I almost fell over. “A white … I ain’t a bloody eunuch!”
“You would have been if they had seen us. Did you not mark the baubles which decorated their lances? Those were the genitals of prisoners and enemies.”
A discouraging tidbit of information, you’ll allow, and if I’d seen the remotest chance of a flight to safety, or even known where the hell I was, I might well have turned tail on the spot, Napier or no Napier. But being entirely out of reckoning, I’d no choice but to follow on, trusting to luck and consoling myself that there are worse travelling companions than a long-legged expert savage who’s taken a passionate fancy to you. That’s the best of memory, when terrors and hardships no longer matter, and I can look back and still see her reclining by the stream, dabbling her toes as she anoints those sleek limbs with her cosmetic oil until they gleam like bronze in the firelight, humming softly as she plaits her braids, and lying back smiling with her head on her little wooden pillow, holding out a hand to me.
But if that first week had its idyllic moments, they ended when we crossed the Takazy and rode south into a new and horrible world. I’ve seen more war-scarred country than I care to remember, from the shattered ruin of the Summer Palace and the corpse-choked waters of the Sutlej to the putrid mud of the Crimea and the scorched highway blazed by Sherman from Atlanta to the sea, but what lay before us now was beyond description.
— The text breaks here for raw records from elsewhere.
/-- One word of the L and S map, R50. -/
def rawLS (w : W32) (nxt : Option W32) : Except DecodeErr Instr :=
  match (w.extractLsb' 26 6).toNat with
  | 1 => .ok (.vld (w.extractLsb' 23 3) (w.extractLsb' 20 3) (w.extractLsb' 15 5) (w.extractLsb' 11 4) (w.extractLsb' 10 1) (w.extractLsb' 0 10))
  | 2 => if w.extractLsb' 0 5 == 0 then .ok (.vlds (w.extractLsb' 23 3) (w.extractLsb' 20 3) (w.extractLsb' 15 5) (w.extractLsb' 10 5) (w.extractLsb' 5 5)) else .error .nonzeroField
  | 3 => if w.extractLsb' 0 5 == 0 then .ok (.vldg (w.extractLsb' 23 3) (w.extractLsb' 20 3) (w.extractLsb' 15 5) (w.extractLsb' 10 5) (w.extractLsb' 5 5)) else .error .nonzeroField
  | 4 => .ok (.vldb (w.extractLsb' 23 3) (w.extractLsb' 20 3) (w.extractLsb' 15 5) (w.extractLsb' 11 4) (w.extractLsb' 10 1) (w.extractLsb' 0 10))
  | 5 => .ok (.pld (w.extractLsb' 23 3) (w.extractLsb' 20 3) (w.extractLsb' 15 5) (w.extractLsb' 11 4) (w.extractLsb' 10 1) (w.extractLsb' 0 10))
  | 6 => if w.extractLsb' 7 5 == 0 && w.extractLsb' 17 3 == 0 then .ok (.mald (w.extractLsb' 23 3) (w.extractLsb' 20 3) (w.extractLsb' 16 1) (w.extractLsb' 12 4) (w.extractLsb' 0 7)) else .error .nonzeroField
  | 7 => .ok (.wld (w.extractLsb' 23 3) (w.extractLsb' 20 3) (w.extractLsb' 16 4) (w.extractLsb' 12 4) (w.extractLsb' 0 12))
  | 8 => if w.extractLsb' 7 5 == 0 && w.extractLsb' 18 2 == 0 then .ok (.zld (w.extractLsb' 23 3) (w.extractLsb' 20 3) (w.extractLsb' 16 2) (w.extractLsb' 12 4) (w.extractLsb' 0 7)) else .error .nonzeroField
  | 9 => .ok (.vst (w.extractLsb' 23 3) (w.extractLsb' 20 3) (w.extractLsb' 15 5) (w.extractLsb' 11 4) (w.extractLsb' 10 1) (w.extractLsb' 0 10))
  | 10 => if w.extractLsb' 0 5 == 0 then .ok (.vsts (w.extractLsb' 23 3) (w.extractLsb' 20 3) (w.extractLsb' 15 5) (w.extractLsb' 10 5) (w.extractLsb' 5 5)) else .error .nonzeroField
  | 11 => if w.extractLsb' 0 5 == 0 then .ok (.vstg (w.extractLsb' 23 3) (w.extractLsb' 20 3) (w.extractLsb' 15 5) (w.extractLsb' 10 5) (w.extractLsb' 5 5)) else .error .nonzeroField
  | 12 => if w.extractLsb' 0 2 == 0 && w.extractLsb' 5 5 == 0 then .ok (.vstm (w.extractLsb' 23 3) (w.extractLsb' 20 3) (w.extractLsb' 15 5) (w.extractLsb' 10 5) (w.extractLsb' 2 3)) else .error .nonzeroField
  | 13 => .ok (.est (w.extractLsb' 23 3) (w.extractLsb' 20 3) (w.extractLsb' 16 4) (w.extractLsb' 12 4) (w.extractLsb' 0 12))
  | 14 => .ok (.pst (w.extractLsb' 23 3) (w.extractLsb' 20 3) (w.extractLsb' 15 5) (w.extractLsb' 11 4) (w.extractLsb' 10 1) (w.extractLsb' 0 10))
  | 15 => if w.extractLsb' 0 5 == 0 then .ok (.aadd (w.extractLsb' 23 3) (w.extractLsb' 20 3) (w.extractLsb' 15 5) (w.extractLsb' 10 5) (w.extractLsb' 5 5)) else .error .nonzeroField
  | 16 => .ok (.aaddi (w.extractLsb' 23 3) (w.extractLsb' 20 3) (w.extractLsb' 16 4) (w.extractLsb' 12 4) (w.extractLsb' 0 12))
  | 17 =>
    match nxt with
    | some x => .ok (.aset (w.extractLsb' 23 3) (w.extractLsb' 20 3) (w.extractLsb' 16 4) (w.extractLsb' 12 4) (w.extractLsb' 0 12) x)
    | none => .error .truncated
  | 18 =>
    match (w.extractLsb' 0 12).toNat with
    | 0 => .ok (.amov (w.extractLsb' 23 3) (w.extractLsb' 20 3) (w.extractLsb' 16 4) (w.extractLsb' 12 4))
    | 1 => if w.extractLsb' 12 4 == 0 then .ok (.amovTok (w.extractLsb' 23 3) (w.extractLsb' 20 3) (w.extractLsb' 16 4)) else .error .nonzeroField
    | _ => .error .badFunction
  | 19 => if w.extractLsb' 5 7 == 0 then .ok (.awrap (w.extractLsb' 23 3) (w.extractLsb' 20 3) (w.extractLsb' 16 4) (w.extractLsb' 12 4) (w.extractLsb' 0 5)) else .error .nonzeroField
  | 20 =>
    if w.extractLsb' 0 12 == 0 then .ok (.astepReg (w.extractLsb' 23 3) (w.extractLsb' 20 3) (w.extractLsb' 16 4) (w.extractLsb' 12 4))
    else if w.extractLsb' 12 4 == 0 then .ok (.astep (w.extractLsb' 23 3) (w.extractLsb' 20 3) (w.extractLsb' 16 4) (w.extractLsb' 0 12))
    else .error .nonzeroField
  | 21 =>
    match (w.extractLsb' 16 4).toNat with
    | 0 => .ok (.bfull (w.extractLsb' 23 3) (w.extractLsb' 20 3) (w.extractLsb' 12 4) (w.extractLsb' 0 12))
    | 1 => .ok (.bempty (w.extractLsb' 23 3) (w.extractLsb' 20 3) (w.extractLsb' 12 4) (w.extractLsb' 0 12))
    | 2 => .ok (.bwait (w.extractLsb' 23 3) (w.extractLsb' 20 3) (w.extractLsb' 12 4) (w.extractLsb' 0 12))
    | 3 => .ok (.btest (w.extractLsb' 23 3) (w.extractLsb' 20 3) (w.extractLsb' 12 4) (w.extractLsb' 0 12))
    | _ => .error .badFunction
  | 22 => if w.extractLsb' 19 1 == 0 then .ok (.qbind (w.extractLsb' 23 3) (w.extractLsb' 20 3) (w.extractLsb' 16 3) (w.extractLsb' 12 4) (w.extractLsb' 0 12)) else .error .nonzeroField
  | 23 => if w.extractLsb' 0 16 == 0 && w.extractLsb' 19 1 == 0 then .ok (.qfree (w.extractLsb' 23 3) (w.extractLsb' 20 3) (w.extractLsb' 16 3)) else .error .nonzeroField
  | 24 => if w.extractLsb' 16 4 == 0 then .ok (.pfb (w.extractLsb' 23 3) (w.extractLsb' 20 3) (w.extractLsb' 12 4) (w.extractLsb' 0 12)) else .error .nonzeroField
  | 25 => if w.extractLsb' 0 20 == 0 then .ok (.lnop (w.extractLsb' 23 3) (w.extractLsb' 20 3)) else .error .nonzeroField
  | _ => .error .reservedMajor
Even the war of the Taipings, the bloodiest in human history, which seemed to carpet China with dead in heaps of countless thousands, was no more frightful than the charnel-house that Theodore had made in Lasta and Gondar and Begemder.
From the river down to Lake Tana is more than a hundred and twenty miles, and I doubt if we saw more than a score of living things in all that distance, bar vultures, hyenas, scorpions, and white ants, or a building whole and standing except for some of the flat-roofed stone houses which the better-off inhabit. Of the normal round thatched homes of the populace, there wasn’t one; every village and farm was a cold charred ruin in a vast graveyard where skeletons human and animal lay in the rubble. The fields and plain had been swept clean of people and their beasts; in the wooded valleys of the high country even the birds seemed to have gone, and we rode in an eerie silence. I dare say there were folk living in Micara and Sokar, small towns to which we gave a wide berth, as we did to the few ambas and adobe forts which showed signs of being occupied. I couldn’t fathom it, for plainly this had been a well-inhabited, prosperous land; where the devil had everyone gone?
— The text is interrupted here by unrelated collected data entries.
/-- An in-phase barrier (R145): completion count, relative tiles arrived for the next epoch. -/
structure Barrier where
  count : Nat
  arrived : List (BitVec 8)
  deriving DecidableEq, Repr

/-- Where an instance came from, and what its end signals (R293, R369, R286). -/
inductive InstSrc where
  | program (dv : Bool) (dtile : Tile) (dflag : Nat) (scope : BitVec 3) (stptr : Word) (by_ : Tile)
  | host (f : VfId) (q : QueueId) (idx : Nat)
  | stream (k : Nat)
  deriving DecidableEq, Repr

/-- A flit of the exchange step (R275): the step clocks on which it leaves its source and lands in every target, where it is read and
written, and its eight 64-byte blocks with their poison marks once it has left. -/
structure Flit where
  leave : Nat
  land : Nat
  src : Tile
  soff : Nat
  dsts : List Tile
  doff : Nat
  data : Option (List (List Byte × Bool))
  deriving DecidableEq, Repr

/-- Where an instance stands in its phase (R275). -/
inductive PhaseSt where
  | queued
  | running
  /-- The barrier fired at this clock; the flits that have still to land, in table order, and the step clock at which the step ends: after
  the last landing, and not before XLEN. -/
  | exchange (fired : Nat) (flits : List Flit) (ends : Nat)
  /-- Parked by a checkpoint (R330). -/
  | parked
  deriving DecidableEq, Repr

/-- A graph instance (R274, R275, R136). -/
structure Inst where
  no : Nat
  graphPtr : Word
  graph : Option Graph
  cls : Nat
  dl : Nat
  iparam : Word
  src : InstSrc
  launched : Nat
  /-- The VF whose world the instance belongs to (R365). -/
  world : Option VfId
  col0 : Nat
  row0 : Nat
  phase : Nat
  st : PhaseSt
  /-- Records posted by TASKPOST in this phase (R290). -/
  posted : List TaskRec
  /-- Records of the phase that have not ended. -/
  live : List Nat
  barriers : Vector Barrier 8
  /-- Bulk memory as it stood when the phase began (R136). -/
  snap : Mem
  /-- Bytes written this phase by the instance's tasks, per relative tile of their records: bulk physical address, value (R136). -/
  own : List (BitVec 8 × Nat × Byte)
  deriving DecidableEq, Repr

/-- A stream (R284–R287). -/
structure Stream where
  period : Nat
  deadoff : Nat
  ring : Word
  nslot : Nat
  slotsz : Nat
  nrung : Nat
  cls : Nat
  nanch : Nat
  anch : Word
  wdns : Nat
  iparam : Word
  rungs : List (Word × Nat)
  rung : Nat
  rise : Nat
  overrun : Nat
  pend : Option Nat
  /-- Slack of the frames that ended, and launches skipped, since the last boundary (R287). -/
  ended : List Int
  skipped : Bool
  prod : Nat
  commit : Nat
  vf : Option VfId
  /-- STREAM-DESTROY has stopped the firings; the record that waits for the end. -/
  destroying : Option (VfId × QueueId × Nat)
  deriving DecidableEq, Repr

/-- A time-triggered entry: offset, stream, number of the next cycle that it fires in (R286). -/
structure TtEntry where
  off : Nat
  stream : Nat
  next : Nat
  deriving DecidableEq, Repr

/-- A member of a collective group: device, tile (R226). -/
structure Member where
  dev : Nat
  tile : Tile
  deriving DecidableEq, Repr

/-- A layer of a layer schedule is read from memory; the schedule table holds base, layer count, WRAP (R232). -/
structure LayerSched where
  base : Nat
  layers : Nat
  wrap : Bool
  /-- The grains of the hot set (R233). -/
  hot : List Nat
  deriving DecidableEq, Repr

/-- Thresher's choice for a queue (R329). -/
inductive Choice where
  | complete | checkpoint | discard
  deriving DecidableEq, Repr

/-- A queue of an eviction plan: instance, choice, escalated, time of settlement (R332). -/
structure Plan where
  inst : Nat
  choice : Choice
  esc : Bool
  settled : Option Nat
  deriving DecidableEq, Repr

/-- An accepted eviction (R327–R332). -/
structure Eviction where
  no : Nat
  tiles : Word
  deadline : Nat
  report : Word
  dv : Bool
  dtile : Tile
  dflag : Nat
  scope : BitVec 3
  t0 : Nat
  decided : Bool
  plan : List Plan
  by_ : Tile
  host : Option (VfId × QueueId × Nat)
  deriving DecidableEq, Repr

/-- A saved bin: tile, bin number, its bytes and its poisoned blocks, both counted from the bin's start, its full/empty bit. -/
structure SavedBin where
  tile : Tile
  bin : Nat
  data : Mem
  poison : List Nat
  full : Bool
  deriving DecidableEq, Repr

/-- The saved world of a VF that is switched out (R325): its husks and its copies of bins per tile, and its Tiller records. -/
structure SavedWorld where
  vf : Option VfId
  husks : List (Tile × Husk)
  bins : List SavedBin
  tillers : List (Tile × List TillerRec)
  deriving DecidableEq, Repr

/-- A world switch in progress (R325): the VF that comes in and its slice in ns, the DTIME at which the save or the restore began, and the
save time once the save has ended. -/
structure Switch where
  to_ : VfId
  slice : Nat
  began : Nat
  save : Option Nat
  deriving DecidableEq, Repr

/-- A KVALLOC that waits (R238): the task that issued it, by instance and record index, its tile, its key, and the clock on which it began
to wait. -/
structure KvWait where
  owner : Option (Nat × Nat)
  tile : Tile
  seq : Nat
  lblk : Nat
  since : Nat
  deriving DecidableEq, Repr

/-- A checkpointed instance (R330): its husks, bins and Tiller records by the tile they were taken from. -/
structure Parked where
  inst : Nat
  /-- The record stands in the checkpoint area (R331). -/
  written : Bool
  husks : List (Tile × Husk)
  bins : List SavedBin
  tillers : List (Tile × TillerRec)
  deriving DecidableEq, Repr

/-- A ROUND, or the final one of a STOP, that goes on (R376): the record, the next word of the bitmap to fetch, the bits of the last one
fetched that are still to be copied, the next block of the first of them, the pages and bins copied, whether it is a STOP's. -/
structure Round where
  q : QueueId
  idx : BitVec 16
  word : Nat
  todo : List Nat
  blk : Nat
  done : Nat
  stop : Bool
  deriving DecidableEq, Repr

/-- Dirty logging of a migration (R375, R376). -/
structure Migration where
  vf : VfId
  bmap : Word
  span : Nat
  dev : Nat
  part : Nat
  stopped : Bool
  round : Option Round
  deriving DecidableEq, Repr

/-- The copy budget (R308). -/
structure Budget where
  count : Int
  window : Nat
  refill : Nat
  /-- DTIME at which the current window began. -/
  began : Nat
  deriving DecidableEq, Repr

/-- A tier promotion that is waiting for the tier hardware (R229, R231). -/
structure TierMove where
  grain : Nat
  cmd : Option Nat
  pin : Bool
  deriving DecidableEq, Repr

/-- One partition (R324) with its scheduler, trap queue, KV unit and tier state. -/
structure PartSt where
  inUse : Bool
  tiles : Word
  slim : Nat
  home : Tile
  q0 : Nat
  q1 : Nat
  /-- Slots owned on output e of tile t's router, at index 4t + e (R379). -/
  slots : List Word
  budget : Budget
  /-- YPTBULK, YPTHOST, YCGRP, YLSCHED, YKVPOOL, YTTAB, YSTRTAB, YCKPT (R310). -/
  ctx : Vector Word 8
  trapq : Word
  tqflag : Word
  head : BitVec 16
  tail : BitVec 16
  lost : Nat
  /-- RESCAN has been written and the tiles have yet to post their latched records (R316). -/
  rescan : Bool
  exovr : Nat
  insts : List Inst
  instNo : Nat
  streams : List (Nat × Stream)
  ttCyc : Nat
  ttEpoch : Nat
  tt : List TtEntry
  collGroups : List (Nat × List Member)
  /-- Commands of each collective instance joined so far: group, instance, rank, command (R226). -/
  collJoined : List (Nat × Nat × Nat × Nat)
  collCount : List (Nat × Tile × Nat)
  layers : List LayerSched
  /-- Grains resident in tier 0, least recently promoted first, and pin counts (R230, R231). -/
  resident : List Nat
  pins : List (Nat × Nat)
  moves : List TierMove
  /-- The clean pool, oldest first, and the KVALLOCs that wait, in the order in which they are served (R237, R238). -/
  clean : List Nat
  kvWaiters : List KvWait
  evictions : List Eviction
  evNo : Nat
  closed : Word
  /-- The VF whose world is switched in (R325, R365), and the worlds switched out. -/
  world : Option VfId
  saved : List SavedWorld
  parked : List Parked
  /-- Husks that D3hot entry moved to the checkpoint area: tile, slot (R326). -/
  moved : List (Tile × Fin 2 × Husk)
  /-- The world switch in progress, the DTIME at which the slice of the world in force ends, S + Rt of each VF's previous switch in ns, and
  the VFs whose FLOORED bit is set (R325). -/
  switch : Option Switch
  sliceEnd : Nat
  costs : List (VfId × Nat)
  floored : List VfId
  /-- The clock of the last trap record posted, and its place in that clock's order (R312). -/
  lastRec : Nat × Nat
  migration : Option Migration
  deriving DecidableEq, Repr

/-- A launch record that the front end has read (R367, R371). -/
inductive RecSt where
  | read
  | started
  /-- The operation has ended: status, value; its completion is still to be written. -/
  | ended (status : Nat) (value : Word)
  | completed
  deriving DecidableEq, Repr

structure PendRec where
  idx : BitVec 16
  bytes : List Byte
  st : RecSt
  deriving DecidableEq, Repr

/-- A queue page (R366). -/
structure Queue where
  head : BitVec 16
  tail : BitVec 16
  base : Word
  cbase : Word
  en : Bool
  err : Bool
  log2n : BitVec 4
  /-- The front end's read position P (R367). -/
  rd : BitVec 16
  pend : List PendRec
  disabling : Bool
  /-- The record at the read position could not be read (R367). -/
  blocked : Bool
  deriving DecidableEq, Repr

/-- An MSI-X vector (R371). -/
structure Msix where
  addr : Word
  data : BitVec 32
  masked : Bool
  pending : Bool
  deriving DecidableEq, Repr

/-- One VF (R363–R366). -/
structure VfSt where
  part : Option PartId
  queues : Vector Queue 64
  msix : Vector Msix 4
  /-- An FLR is in progress (R373, R374). -/
  flr : Bool
  deriving DecidableEq, Repr

/-- A message sent to the host: function, vector (R371). -/
structure MsixSent where
  fn : Nat
  vec : Nat
  deriving DecidableEq, Repr

/-- The PF's registers (R377, R388, R396). -/
structure PfSt where
  mbcmd : BitVec 8
  mbargs : Vector Word 4
  busy : Bool
  /-- The pending command has been performed, with this result; MAILBOX_DONE reports it. -/
  mbResult : Option Nat
  last : BitVec 8
  result : BitVec 8
  level : BitVec 2
  eff : BitVec 2
  trip : Bool
  tj : BitVec 8
  ready : Bool
  recov : Bool
  tilepwr : Vector Word 2
  hbmsr : BitVec 8
  selfRefresh : BitVec 8
  pwrerr : BitVec 8
  msix : Vector Msix 4
  ecorrHbm : Nat
  ecorrSlice : Nat
  epoisHbm : Nat
  epoisSlice : Nat
  esoftRolled : Nat
  esoftLogic : Nat
  d3hot : Bool
  /-- The device is in D3cold (R393). -/
  cold : Bool
  /-- A D-state change is in progress (R392, R393). -/
  dchange : Bool
  /-- The value that the last PF BAR0 read returned to the host. -/
  readData : Word
  deriving DecidableEq, Repr

/-- A warrant with its valid bit (R346). -/
structure Warrant where
  bits : BitVec 128
  v : Bool
  deriving DecidableEq, Repr

/-- A Granary core (R344): RV64 state with machine and user modes, and the warrant state. -/
structure GCore where
  x : Vector Word 32
  pc : Word
  w : Vector Warrant 32
  wpc : Warrant
  /-- Machine mode. -/
  mach : Bool
  mstatus : Word
  mtvec : Word
  mepc : Word
  mcause : Word
  mtval : Word
  mscratch : Word
  mie : Word
  mip : Word
  mcounteren : Word
  running : Bool
  deriving DecidableEq, Repr

/-- The state of a bank (R352). -/
inductive BankSt where
  | active | idle | staged | trial | invalid
  deriving DecidableEq, Repr

/-- One controller's update state (R351–R359). -/
structure CtrlSt where
  bankA : List Byte
  bankB : List Byte
  /-- The public keys that came with the banks' images (R353). -/
  keyA : List Byte
  keyB : List Byte
  stA : BankSt
  stB : BankSt
  /-- The bank that runs: true for B. -/
  run : Bool
  err : Nat
  falls : Nat
  live : List Byte
  base : List Byte
  /-- DTIME of SWITCH while a trial runs. -/
  trial : Option Nat
  beat : Option Nat
  verifying : Bool
  held : Bool
  /-- A mailbox command waits for this verification. -/
  mbWaits : Bool
  deriving DecidableEq, Repr

/-- Granary (R344, R345). -/
structure GranarySt where
  cores : Vector GCore 8
  sram : Mem
  /-- The warrant store: slot contents and the slots whose valid bit is set (R345). -/
  wstore : Mem
  wvalid : List Nat
  /-- The bank-store window at 0x80_0000 (R345). -/
  bank : Mem
  ctrls : Vector CtrlSt 27
  poison : List Nat
  deriving DecidableEq, Repr

/-- An entry of the domain map (R381). -/
structure DomEntry where
  part : PartId
  dev : Nat
  rpart : Nat
  rights : BitVec 3
  planes : BitVec 16
  deriving DecidableEq, Repr

/-- An outstanding request to another device (R383). -/
structure FabReq where
  tag : Nat
  plane : Nat
  sent : Nat
  tile : Tile
  dev : Nat
  off : Nat
  deriving DecidableEq, Repr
“Most of them are dead,” says Uliba. “This was rebel country, remember, and it is not Theodore’s way to spare any who resist him, man, woman or child. If we have seen none of Gobayzy’s troops it can mean only that they have gone south after Theodore – and doubtless the banditti have gone also, for what is left to steal in Lasta?” We had reined in on the outskirts of yet another ruined village, beside a little walled enclosure filled with a great pile of bones, many of them plainly belonging to infants. I ain’t over-queasy, as you know, but the thought of how they’d come to be there turned my stomach. Uliba viewed them dispassionately.
“Thus Theodore wins the love of his people. You see now why Habesh rejoices in your British invasion; whether it delivers your captives or not, it will surely destroy him.”
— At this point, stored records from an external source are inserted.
/-- A number in fixed point between two integers, kept to |y| ≤ 1000: beyond that every format has overflowed or vanished. -/
def toFix (x : Ivl) : Int × Int :=
  let e : Int := -(sfuBits : Int)
  let d : Int := 2 ^ (e - x.exp).toNat
  let b : Int := 1000 * 2 ^ sfuBits
  let p := if e ≤ x.exp then ((x.at e).lo, (x.at e).hi) else (x.lo / d, x.hi / d + 1)
  (max (-b) (min b p.1), max (-b) (min b p.2))

/-- e^x. -/
def Ivl.expE (x : Ivl) : Ivl := let p := toFix x; expFix p.1 p.2

/-- The series of artanh at z in fixed point (z² given), truncated. -/
def artanhSum (z2 : Nat) : Nat → Nat → Nat → Nat
  | 0, _, _ => 0
  | fuel + 1, k, t => t / (2 * k + 1) + artanhSum z2 fuel (k + 1) (t * z2 / 2 ^ sfuBits)

/-- log2 of mag × 2^exp, where mag is no power of two: its exponent plus 2 artanh((m − 1) ÷ (m + 1)) ÷ ln 2. -/
def log2Ivl (mag : Nat) (exp : Int) : Ivl :=
  let l := Nat.log2 mag
  let z := (mag - 2 ^ l) * 2 ^ sfuBits / (mag + 2 ^ l)
  let t (z : Nat) : Int := 2 * ((artanhSum (z * z / 2 ^ sfuBits) 220 0 z : Nat) : Int)
  let ln : Ivl := ⟨t z - fixSlack, t (z + 1) + fixSlack, 0⟩
  (ln.divPos ⟨ln2Fix - fixSlack, ln2Fix + fixSlack, 0⟩).add ⟨exp + (l : Int), exp + (l : Int), 0⟩

/-- √(2 ÷ π) in fixed point. -/
def sqrt2Pi : Ivl :=
  let s (p : Int) : Int := ((natSqrt (2 * 2 ^ (3 * sfuBits) / p.toNat) : Nat) : Int)
  ⟨s (piFix + fixSlack), s (piFix - fixSlack) + 1, -(sfuBits : Int)⟩

/-- The functions of VSFU, by the code of field b (R166). -/
inductive Sfu where
  | exp2 | exp | rcp | rsqrt | log2 | tanh | sigmoid | gelu | silu
  deriving DecidableEq, Repr
def Sfu.ofCode : Nat → Sfu
  | 0 => .exp2 | 1 => .exp | 2 => .rcp | 3 => .rsqrt | 4 => .log2 | 5 => .tanh | 6 => .sigmoid | 7 => .gelu | _ => .silu

/-- The enclosure of a function that has no exact value at a finite non-zero operand. -/
def sfuIvl (fn : Sfu) (neg : Bool) (mag : Nat) (exp : Int) : Ivl :=
  let x := Ivl.exact neg mag exp
  match fn with
  | .exp2 =>
    let p := toFix x
    let y (v : Int) (l : Int) : Int := v * l / 2 ^ sfuBits
    let ll := ln2Fix - fixSlack
    let lh := ln2Fix + fixSlack
    expFix (min (y p.1 ll) (y p.1 lh)) (max (y p.2 ll) (y p.2 lh) + 1)
  | .exp => x.expE
  | .log2 => log2Ivl mag exp
  | .tanh =>
    let q := (Ivl.exact true mag (exp + 1)).expE
    let t := (Ivl.one.add q.neg).divPos (Ivl.one.add q)
    if neg then t.neg else t
  | .sigmoid => Ivl.one.divPos (Ivl.one.add x.neg.expE)
  | .silu => x.divPos (Ivl.one.add x.neg.expE)
  | .gelu =>
    let cube := Ivl.exact neg (mag * mag * mag * 44715) (3 * exp)
    let inner := (Ivl.exact neg (mag * 1000000) exp).add cube
    let t2 := (inner.mulPos ⟨2 * sqrt2Pi.lo, 2 * sqrt2Pi.hi, sqrt2Pi.exp⟩).divPos ⟨1000000, 1000000, 0⟩
    x.divPos (Ivl.one.add t2.neg.expE)
  | _ => x

/-- |x| is at least `b`. -/
def sfuFar (b mag : Nat) (exp : Int) : Bool := if 0 ≤ exp then b ≤ mag * 2 ^ (min exp 40).toNat else b * 2 ^ (-exp).toNat ≤ mag

/-- For |x| of 80 and more (16 for gelu), where the function is the limit times 1 − δ with 0 < δ < 2⁻¹⁰⁰: a number that rounds as it does. -/
def sfuNear (fn : Sfu) (neg : Bool) (mag : Nat) (exp : Int) : Option Ivl :=
  let near (neg : Bool) (mag : Nat) (exp : Int) : Option Ivl := some (Ivl.exact neg (mag * (2 ^ 100 - 1)) (exp - 100))
  if !sfuFar (if fn = .gelu then 16 else 80) mag exp then none
  else match fn with
    | .tanh => near neg 1 0
    | .sigmoid => if neg then none else near false 1 0
    | .gelu => if neg then none else near false mag exp
    | .silu => if neg then none else near false mag exp
    | _ => none

/-- The result of an interval rounded at both ends, inexact; none where the ends part. -/
def FpFmt.ivl (f : FpFmt) (mode : Nat) (sat : Bool) (x : Ivl) : Option (Nat × FFlags) :=
  let r (v : Int) : Rounded := f.round mode sat (v < 0) v.natAbs x.exp
  let a := r x.lo
  let b := r x.hi
  if a.pat = b.pat && (a.overflow == b.overflow && (a.tiny == b.tiny && ((x.lo < 0) == (x.hi < 0) && (x.lo != 0 && x.hi != 0)))) then
    some (a.pat, (if a.overflow then fOF else 0) ||| (fNX ||| (if a.tiny then fUF else 0)))
  else none

/-- A magnitude `q` with a remainder below it: one more bit says that the value is not exact. -/
def FpFmt.sticky (f : FpFmt) (mode : Nat) (sat neg : Bool) (q : Nat) (rest : Bool) (exp : Int) : Nat × FFlags :=
  let r := f.round mode sat neg (2 * q + (if rest then 1 else 0)) (exp - 1)
  (r.pat, r.flags)

/-- ±∞ from a division by zero: DZ only, the largest finite value under SAT (R158). -/
def FpFmt.divZero (f : FpFmt) (sat neg : Bool) : Nat × FFlags :=
  (f.sign neg + (if sat then f.maxPat else f.infPat), fDZ)

/-- A special function of a value, rounded once; none where the enclosure does not settle the rounding. -/
def FpFmt.sfu (f : FpFmt) (fn : Sfu) (mode : Nat) (sat : Bool) (v : FpVal) : Option (Nat × FFlags) :=
  let give (v : FpVal) : Option (Nat × FFlags) := some (f.deliver mode sat v)
  match v with
  | .nan s => give (.nan s)
  | .inf neg =>
    match fn with
    | .exp2 => if neg then give (.fin false 0 0) else give (.inf false)
    | .exp => if neg then give (.fin false 0 0) else give (.inf false)
    | .rcp => give (.fin neg 0 0)
    | .rsqrt => if neg then give (.nan true) else give (.fin false 0 0)
    | .log2 => if neg then give (.nan true) else give (.inf false)
    | .tanh => give (.fin neg 1 0)
    | .sigmoid => if neg then give (.fin false 0 0) else give (.fin false 1 0)
    | .gelu => if neg then give (.fin true 0 0) else give (.inf false)
    | .silu => if neg then give (.fin true 0 0) else give (.inf false)
  | .fin neg mag exp =>
    if mag = 0 then
      match fn with
      | .exp2 => give (.fin false 1 0)
      | .exp => give (.fin false 1 0)
      | .rcp => some (f.divZero sat neg)
      | .rsqrt => some (f.divZero sat neg)
      | .log2 => some (f.divZero sat true)
      | .sigmoid => give (.fin false 1 (-1))
      | .tanh => give (.fin neg 0 0)
      | .gelu => give (.fin neg 0 0)
      | .silu => give (.fin neg 0 0)
    else match fn with
      | .rcp =>
        let k := 64 + 2 * Nat.log2 mag
        some (f.sticky mode sat neg (2 ^ k / mag) (2 ^ k % mag != 0) (-exp - (k : Int)))
      | .rsqrt =>
        if neg then give (.nan true)
        else
          let odd := exp % 2 ≠ 0
          let m := if odd then 2 * mag else mag
          let e := if odd then exp - 1 else exp
          let k := 64 + 2 * Nat.log2 m
          let r := natSqrt (2 ^ (2 * k) / m)
          some (f.sticky mode sat false r (r * r * m != 2 ^ (2 * k)) (-(e / 2) - (k : Int)))
      | .log2 =>
        if neg then give (.nan true)
        else if mag = 2 ^ Nat.log2 mag then give (fpOfInt (exp + (Nat.log2 mag : Int)))
        else f.ivl mode sat (sfuIvl fn neg mag exp)
      | .exp2 =>
        let whole := exp ≥ 0 || mag % 2 ^ (-exp).toNat = 0
        if whole then
          let n : Int := if exp ≥ 0 then (mag * 2 ^ (min exp 40).toNat : Nat) else (mag / 2 ^ (-exp).toNat : Nat)
          let n := min 2000 n
          give (.fin false 1 (if neg then -n else n))
        else f.ivl mode sat (sfuIvl fn neg mag exp)
      | fn => f.ivl mode sat ((sfuNear fn neg mag exp).getD (sfuIvl fn neg mag exp))

end Sys2Proof.Machine
end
Amen to that, thinks I. Until that moment I’d given little enough thought to this monster of an emperor and the atrocities he’d committed on his own people. You hear folk like Napier and Speedy talk of them, but it means nothing – and then you see ’em at point-blank, and can’t conceive of such wickedness. Until you come to Gondar, that is, and find yourself contemplating Hell on earth.
It lay about a hundred miles below the Takazy, and was once the capital of Abyssinia, a metropolis of forty-four churches and a great royal palace, standing on a hill from which there was a magnificent prospect of Lake Tana, forty miles away. For generations it had housed wealthy Muslim merchants and a revered priesthood, a magnet for traders from Egypt and the Soudan and the southern lakes, a city peaceful, flourishing, and rich – which was its undoing. Theodore had taxed it exorbitantly, virtually holding it to ransom, and not unnaturally the city fathers had tended to sympathise with the rebels fleeing the Emperor’s vengeance, and give them shelter.
This much Uliba told me as we came down towards it on the fifth day after crossing the river; I wondered if it would be safe to venture close to such a busy centre, and she laughed on a bitter note.
“Over the ridge yonder we shall see great Gondar on its hill,” says she, “and you can see how busy are its folk.”
We topped the ridge, and sure enough there was a distant rise crowned with buildings, some of ’em imposing adobe and stone structures, so far as I could tell from far off, but the lower slopes were covered in the burned ruins of thousands of the thatched houses of the common folk. There was an odd smell in the air, not the foulness of corruption, but more like an aftermath of decay, musty and stale. There was no sign of life on the hill, or on the plain below it, which was empty save for rows of upright objects that I took at first to be leafless trees, until we rode down to them, and I saw they were great crosses, hundreds of them to the edge of the city. And at the foot of each cross was a little pile of whitened bones, except for a few crosses on which were twisted blackened shapes that had once been human, preserved by some freak of the weather like so many withered mummies.
I could only sit and stare in disbelief, aware that Uliba was watching me with an expression of amused curiosity, resting easy in her saddle with one foot cocked up on the crupper. I dare say I was a sight to see, open-mouthed and appalled, asking myself such futile questions as what kind of creature could have done such a thing, and when, and above all, in God’s name, why?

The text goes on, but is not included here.